What you are asked to do: Below are some entries. Copy each line in them that holds "length".

Supplied entries:

#####

/-- Ones among the low `n` bits of `h`. -/
def onesOf (h n : Nat) : Nat := ((List.range n).filter fun i => decide (h / 2 ^ i % 2 = 1)).length

/-- FAST_TAP_UPDATE: eight more modulator clocks of channel `n`. A trip is reported as its line is asserted; while it stays, the
group is kept tripped (R401, R419). -/
def State.fastTap (s : State) (n : Nat) (bits : BitVec 8) : State :=
  let w := s.tapWindow
  if s.msrLive && s.tapOn n && decide (w ≠ 0) then
    let c := s.ch n
    let filled := min tapDepth (c.filled + 8)
    let hist := (c.hist * 256 + bits.toNat) % 2 ^ tapDepth
    let n' := min w filled
    let ones : Int := onesOf hist n'
    let f := truncDiv ((2 * ones - n') * 2047) (w : Int)
    let r := s.rd (Reg.MSR_CHFAST n)
    let trip := decide (signed 12 (fld r 16 12) < f) || decide (f < signed 12 (fld r 0 12))
    let was := c.trip
    let s := s.setCh n { c with hist := hist, filled := filled, trip := trip }
    if trip then
      let s := (s.setBit (Reg.MSR_FTRIP (n / 32)) (n % 32)).msrIrq 0x80
      if wbit c.cfg 6 && (!was || !(s.bit Reg.SAF_TRIP (fld c.cfg 8 4))) then s.safReport (faultWord 10 0x10 n) 0x7FF else s
    else s
  else s

/-! ## Latching a frame (R380 to R390) -/

/-- What a boundary found on one channel: it converts, its CHCFG in force, its result is VALID, and beyond its limits. -/
structure ChEval where
  conv : Bool
  cfg : Word
  ok : Bool
  out : Bool

/-- One result at a boundary: the word, what step 2 needs, and whether a low-power integration ended. -/
structure ChResult where
  w : Word
  ev : ChEval
  lpEnd : Bool

/-- The result of channel `n` (R381, R382, R384, R385, R388); `next` is TMB_CYCCNT after the boundary. The overload detector
shows in CLIP of the result of its integration, VALID or not. -/
def State.chResult (s : State) (n next : Nat) (b : BoundaryInput) : ChResult :=
  let c := s.ch n
  let conv := s.bit Reg.MSR_CFG 0 && wbit c.cfg 0
  let lp := wbit c.cfg 1
  let ones : Int := b.ones.getD n 0
  let ovl := decide (b.overload / 2 ^ n % 2 = 1)
  let ended := conv && lp && decide (next % 2 ^ s.msr.lpcyc = 0)
  let d := if lp then c.sumD + (2 * ones - b.lpClocks) else 2 * ones - b.modClocks
  let nn := if lp then c.sumN + b.lpClocks else b.modClocks
  let whole := if lp then ended else conv
  let ok := c.good && decide (nn ≠ 0) && whole
  let r := msrCode d nn
  let hi := signed 22 (s.f (Reg.MSR_CHHI n) 0 22)
  let lo := signed 22 (s.f (Reg.MSR_CHLO n) 0 22)
  let out := ok && wbit c.cfg 4 && (decide (hi < r.1) || decide (r.1 < lo))
  let w := word (b2n ok * 0x80000000 + b2n ((ok && r.2) || (whole && (ovl || (lp && c.clip)))) * 0x40000000 + b2n out * 0x20000000 +
    b2n c.checked * 0x10000000 + n * 0x400000 + (if ok then unsign 22 r.1 else 0))
  { w := w, ev := { conv := conv, cfg := c.cfg, ok := ok, out := out }, lpEnd := ended }

/-- Whether a change of CHCFG reconfigures the modulator: EN, LP or GAIN (DEDUCED, log 25). -/
def reconfigures (old new : Word) : Bool := decide ((old ^^^ new) &&& 0xF ≠ 0)

/-- The channel after a boundary: CHCFG writes take effect and new integrations begin (R383, R384). -/
def State.nextCh (s : State) (n : Nat) (ended : Bool) (b : BoundaryInput) : MsrCh :=
  let c := s.ch n
  let new := s.rd (Reg.MSR_CHCFG n)
  let fresh := reconfigures c.cfg new
  let ones : Int := b.ones.getD n 0
  let start := !(wbit new 1) || ended || fresh || !(wbit c.cfg 1)
  let conv := s.bit Reg.MSR_CFG 0 && wbit new 0
  let c := { c with cfg := new, fresh := fresh, checked := false }
  if start then { c with good := conv && s.bit Reg.MSR_STAT 0 && !fresh, sumD := 0, sumN := 0, clip := false }
  else { c with sumD := c.sumD + (2 * ones - b.lpClocks), sumN := c.sumN + b.lpClocks,
                clip := c.clip || decide (b.overload / 2 ^ n % 2 = 1) }

/-- A frame is lost to a ring: the Store ring, or the Saddle ring while STORE is not ON (R394, R398). -/
def State.frameLost (s : State) (saddle : Bool) : State :=
  if saddle then
    let s := s.incSat Reg.MSR_HRINGCNT 8 8
    { s with msr := { s.msr with hovr := true } }
  else
    let s := s.incSat Reg.MSR_RINGSTAT 16 16
    { s with msr := { s.msr with ovr := true } }

/-- A frame whose write begins now belongs to the Saddle ring (R398). -/
def State.toSaddle (s : State) : Bool := !(s.domOn .store) && s.bit Reg.MSR_RINGCTL 8

/-- Hold a latched frame; a third one is lost (R396). -/
def State.holdFrame (s : State) (f : List Word) : State :=
  if 2 ≤ s.msr.held.length then ((s.frameLost s.toSaddle).setBit Reg.MSR_RINGSTAT 1).msrIrq 0x10
  else { s with msr := { s.msr with held := s.msr.held ++ [f] } }

/-- LPCYC takes effect at a boundary, where TMB_CYCCNT becomes `next`; a change makes every low-power integration in progress
invalid, but for one that begins at this boundary and will run over the new number of Cycles (R383, R385; DEDUCED,
log 25). -/
def State.loadLpcyc (s : State) (next : Nat) : State :=
  let l := s.f Reg.MSR_CFG 4 2
  let whole (c : MsrCh) : Bool := decide (c.sumN = 0) && decide (next % 2 ^ l = 0)
  let chs := s.msr.chs.map fun c => if wbit c.cfg 1 then { c with good := c.good && whole c } else c
  if l = s.msr.lpcyc then s else { s with msr := { s.msr with lpcyc := l, chs := chs } }

/-- What step 1 of a boundary leaves for step 2. -/
structure LatchAns where
  s : State
  evs : List ChEval

/-- Step 1 of Table 02.3: the frame of the ended Cycle is latched (R390) and the channels begin anew. -/
def State.frameLatch (s : State) (b : BoundaryInput) : LatchAns :=
  if !s.msrLive then
    ⟨{ s with msr := { s.msr with refBad := false, droneBad := false } }, []⟩
  else
    let next := (s.f Reg.TMB_CYCCNT 0 32 + 1) % 4294967296
    let rs := (List.range 48).map fun n => s.chResult n next b
    let anyLp := rs.any fun r => r.lpEnd
    let anyNorm := rs.any fun r => r.ev.conv && !(wbit r.ev.cfg 1)
    let lim := rs.any fun r => r.ev.out
    let hdr := word (s.f Reg.TMB_CYCCNT 0 16 * 0x10000 + b2n s.tmb.cycleSwitched * 0x4000 + b2n s.msr.unlocked * 0x2000 +
      b2n s.msr.refBad * 0x1000 + b2n s.msr.droneBad * 0x800 + b2n anyLp * 0x400 + b2n lim * 0x100 + 0x32)
    let words := rs.map fun r => r.w
    let s1 :=
      if anyNorm || anyLp then
        let s := ((words.zipIdx).foldl (fun s p => s.wr (Reg.MSR_RESULT p.2) p.1) s).wr Reg.MSR_HDR hdr
        s.holdFrame (hdr :: words)
      else s
    let chs := (rs.zipIdx).map fun p => s.nextCh p.2 p.1.lpEnd b
    let s1 := { s1 with msr := { s1.msr with chs := chs, refBad := false, droneBad := false,
                                             nLast := if s.msr.nFirst then 40000 else b.modClocks, nFirst := false } }
    ⟨(s1.loadLpcyc next).tapUpdate.refUpdate, rs.map fun r => r.ev⟩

#####

Output for this exercise:
def onesOf (h n : Nat) : Nat := ((List.range n).filter fun i => decide (h / 2 ^ i % 2 = 1)).length
  if 2 ≤ s.msr.held.length then ((s.frameLost s.toSaddle).setBit Reg.MSR_RINGSTAT 1).msrIrq 0x10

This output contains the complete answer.